* [WORK ORDER]: Where the word "peer" appears in a line below, copy the whole line.

── SUPPLIED MATERIAL ──

-- ==== Sys2Proof/Machine/Windows.lean ====
section
/-! DEFINITION. Receive windows and the credit managers: R177 to R181, R230, R266. -/

namespace Sys2Proof.Machine

/-- A manager's own ticks for a sender: its level's split counter, the module's for a sender on another module
(R48, R180). -/
def mgrTicks (s : State) (m : Mgr) (x : Sender) : Nat :=
  match x.module, m with
  | some _, _ => s.now
  | none, .core n => s.unitTicks 1 n
  | none, .die n => s.unitTicks 4 n

/-- A manager that exists and whose unit is in service (R44, R177). -/
def mgrServes (s : State) (m : Mgr) : Bool :=
  match m with
  | .core n => n < 128 && !s.coreGone n
  | .die n => n < 2

/-- Field self-test: the credit managers of the Field open no window (R357). -/
def mgrTesting (s : State) (m : Mgr) : Bool :=
  match m with
  | .core n => (s.field (fieldOf n)).phase == .test
  | .die _ => false

/-- Entries of a manager: 64 of a core, 512 of a die (R230). -/
def mgrCap (m : Mgr) : Nat :=
  match m with
  | .core _ => 64
  | .die _ => 512

/-- A window accepts a sender (R230, R266): its cores, its module, and the issuing context, or the context bound to it on
the sender's module. -/
def windowAccepts (s : State) (w : Window) (x : Sender) : Bool :=
  w.scoreLo ≤ x.core && x.core ≤ w.scoreHi && w.smod == x.module
  && (match x.module with
    | none => x.ctx == w.ctx
    | some m => s.sys.leaving.isNone && s.settingN (0x0140 + m) w.ctx == x.ctx)

/-- A block that an open grant still lends (R177, R178). -/
def blockLent (m : Manager) (win b : Nat) : Bool :=
  m.grants.any (fun g => g.window == win && g.first + g.returned ≤ b && b < g.first + g.count)

/-- The length of the run of blocks from b that may be granted, at most n. -/
def freeRun (m : Manager) (w : Window) : Nat → Nat → Nat
  | 0, _ => 0
  | n + 1, b =>
    if (w.blocks[b]?) == some BlockState.empty && !blockLent m w.num b then freeRun m w n (b + 1) + 1 else 0

/-- The lowest block that may be granted. -/
def freeFirst (m : Manager) (w : Window) : Option Nat :=
  (List.range w.blocks.length).find? (fun b => freeRun m w 1 b == 1)

/-- The record of a Baton port. -/
def State.port (s : State) (p : Nat) : Port := nth s.ports p Port.reset

/-- Changes the record of a port. -/
def State.modPort (s : State) (p : Nat) (f : Port → Port) : State := { s with ports := modNth f p s.ports }

/-- The port carries traffic of the admitted peer (R253, R264). -/
def carries (x : Port) : Bool := x.st == .active || x.st == .leaving

/-- The ports that carry traffic with a module, in ascending order: its bundle, and while this module leaves the ports that were
its bundle (R264). -/
def lanes (s : State) (module : Nat) : List Nat :=
  (List.range 16).filter (fun p => carries (s.port p) && (s.port p).peer == module)

/-- A message of the peer has passed on a port: no flit of it is being retried any more (R256, R258). -/
def State.heardOn (s : State) (p : Nat) : State :=
  s.modPort p (fun x => { x with lastGood := s.unitTicks 4 (p / 8), flitFails := 0 })

/-- A message whose port the command does not tell has passed from a module, on the lowest port that leads to it (DESIGN CHOICE,
log entry 51). -/
def State.heardFrom (s : State) (module : Nat) : State :=
  match (lanes s module).head? with
  | some p => s.heardOn p
  | none => s

/-- The traffic key of a port: that of the SPDM session set up on it (R257, R261). -/
def portKey (s : State) (p : Nat) : Bytes :=
  match s.rsp.sessions.find? (fun x => x.via == .port p) with
  | some x => x.key
  | none => []

/-- A message of the PUT or COLL class leaves on a port, its payload under AES-256-GCM with the port's traffic key (R257). -/
def State.guard (s : State) (p : Nat) (m : Msg) : State := s.emit (.guarded p (portKey s p) m)

/-- The bundle of a module: the ACTIVE ports that lead to it, in ascending order (R262). -/
def bundle (s : State) (module : Nat) : List Nat :=
  (List.range 16).filter (fun p => (s.port p).st == .active && (s.port p).peer == module)

/-- The port that carries a grant: the one of rank grant number mod p in the bundle (R267), which a module that is leaving still
has at its LEAVING ports (R264). -/
def grantPort (s : State) (module grant : Nat) : Option Nat :=
  let b := lanes s module
  b[grant % b.length]?

/-- The way of a credit message inside the module (R42): from a core to a manager (true) or back, with both ends; none for one
that leaves the module. -/
def Msg.path (m : Msg) : Option (Bool × Nat × Mgr) :=
  match m with
  | .crReq none g x _ _ => some (true, x.core, g)
  | .put none g x _ _ _ _ => some (true, x.core, g)
  | .senderCancel none g x _ _ => some (true, x.core, g)
  | .crGrant x g _ _ _ _ _ => if x.module.isNone then some (false, x.core, g) else none
  | .crReturn x g _ _ => if x.module.isNone then some (false, x.core, g) else none
  | .crCancel x g _ _ => if x.module.isNone then some (false, x.core, g) else none
  | _ => none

───

* [RESULT OF THIS EXERCISE]:
/-- The port carries traffic of the admitted peer (R253, R264). -/
  (List.range 16).filter (fun p => carries (s.port p) && (s.port p).peer == module)
/-- A message of the peer has passed on a port: no flit of it is being retried any more (R256, R258). -/
  (List.range 16).filter (fun p => (s.port p).st == .active && (s.port p).peer == module)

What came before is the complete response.